= Assigned task =
For the listing below, show each line that includes the string "cases".

[Input data — start]

-- ==== Sys2Proof/Laws/Settle.lean ====
section
/-! SUPPORT. What a change of one uplink leads to in the same step, said once: the protection machine writes health and
its two timers, the usability evaluation writes the shunned and usable flags, and the events stand at the queue's tail. -/

namespace Sys2Proof.Machine

/-! ### Events and settings -/

/-- Queueing events moves none of the alert settings. -/
theorem State.raiseAll_settings (es : List Event) (s : State) :
    (s.raiseAll es).events.trigger = s.events.trigger ∧ (s.raiseAll es).events.linger = s.events.linger
      ∧ (s.raiseAll es).events.urgentImmediate = s.events.urgentImmediate := by
  induction es generalizing s with
  | nil => exact ⟨rfl, rfl, rfl⟩
  | cons e rest ih =>
    rw [State.raiseAll_cons]
    obtain ⟨h1, h2, h3⟩ := ih (s.raise e)
    obtain ⟨k1, k2, k3, -⟩ := EventQueue.enqueue_settings s.events (e.stamped s.clock) s.clock.now
    exact ⟨h1.trans k1, h2.trans k2, h3.trans k3⟩

/-- R60: the event of a conduit evaluated is the report of any later state of the step that shows the same flags. -/
theorem conduitEvent_report {before s t : State} {c : Conduit} (hc : t.conduit c = s.conduit c)
    (hu : t.uplinks = s.uplinks) : (conduitEvent before s c).toList = before.conduitReport t c := by
  have hu' : ∀ u, t.uplink u = s.uplink u := fun u => by unfold State.uplink; rw [hu]
  have hd : t.downCount c = s.downCount c := by simp only [State.downCount, hu']
  unfold conduitEvent State.conduitReport State.shunnedMembers
  simp only [hc, hd, hu']
  cases (before.conduit c).tripped <;> cases (s.conduit c).tripped <;> rfl

/-- Reports of a list of conduits, one event at most for each. -/
theorem filterMap_conduitEvent {before s t : State} (touched : List Conduit) (hc : t.conduits = s.conduits)
    (hu : t.uplinks = s.uplinks) :
    touched.filterMap (conduitEvent before s) = touched.flatMap (before.conduitReport t) := by
  rw [List.filterMap_eq_flatMap_toList]
  exact congrArg (touched.flatMap ·) (funext fun c => conduitEvent_report (by unfold State.conduit; rw [hc]) hu)

/-! ### The usability evaluation, block by block -/

theorem State.evaluateUsability_conduit (touched : List Conduit) (health : List Event) (s before : State)
    (c : Conduit) :
    (s.evaluateUsability touched health before).conduit c = (State.usabilityFlags touched before s).conduit c := by
  unfold State.conduit
  rw [State.evaluateUsability_frame]

/-- R150 to R152: events queued one after another are handed to the queue. -/
theorem State.raiseAll_hands {s m t : State} (es : List Event) (he : m.events = s.events) (hc : m.clock = t.clock)
    (ht : t.events = (m.raiseAll es).events) : s.Hands t es := by
  refine ⟨?_, fun h => ?_⟩
  · rw [ht, State.raiseAll_events, he, hc]
  · rw [ht, State.raiseAll_room _ _ (by rw [he]; exact h), he, hc]

/-- R151: events handed in two goes at the same time are handed in turn. -/
theorem State.Hands.append {s m t : State} {es fs : List Event} (h1 : s.Hands m es) (h2 : m.Hands t fs)
    (hc : m.clock = t.clock) : s.Hands t (es ++ fs) := by
  refine ⟨?_, fun h => ?_⟩
  · rw [h2.1, h1.1, hc, List.foldl_append]
  · rw [List.length_append] at h
    have hm := h1.2 (by omega)
    rw [h2.2 (by rw [hm, List.length_append, List.length_map]; omega), hm, hc, List.map_append, List.append_assoc]

/-- R53, step 5: the evaluation hands over the events it is given and then the reports of the conduits evaluated. -/
theorem State.evaluateUsability_hands (touched : List Conduit) (health : List Event) (s before : State) :
    s.Hands (s.evaluateUsability touched health before)
      (health ++ touched.flatMap (before.conduitReport (s.evaluateUsability touched health before))) := by
  rw [← filterMap_conduitEvent touched (s := State.usabilityFlags touched before s)
    (by rw [State.evaluateUsability_frame]) (by rw [State.evaluateUsability_frame])]
  refine State.raiseAll_hands (m := (State.usabilityFlags touched before s).markChanged
    (usableChanges before (State.usabilityFlags touched before s))) _ ?_ ?_ rfl
  · rw [State.markChanged_frame, State.usabilityFlags_frame]
  · rw [State.markChanged_frame, State.usabilityFlags_frame, State.evaluateUsability_frame]

/-- R60: a conduit that is not evaluated is not reported. -/
theorem State.conduitReport_untouched {s t : State} {c : Conduit} (h : (t.conduit c).tripped = (s.conduit c).tripped) :
    s.conduitReport t c = [] := by
  unfold State.conduitReport
  rw [h]
  cases (s.conduit c).tripped <;> rfl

[Input data — finish]

= Response to this exercise =
  cases (before.conduit c).tripped <;> cases (s.conduit c).tripped <;> rfl
  cases (s.conduit c).tripped <;> rfl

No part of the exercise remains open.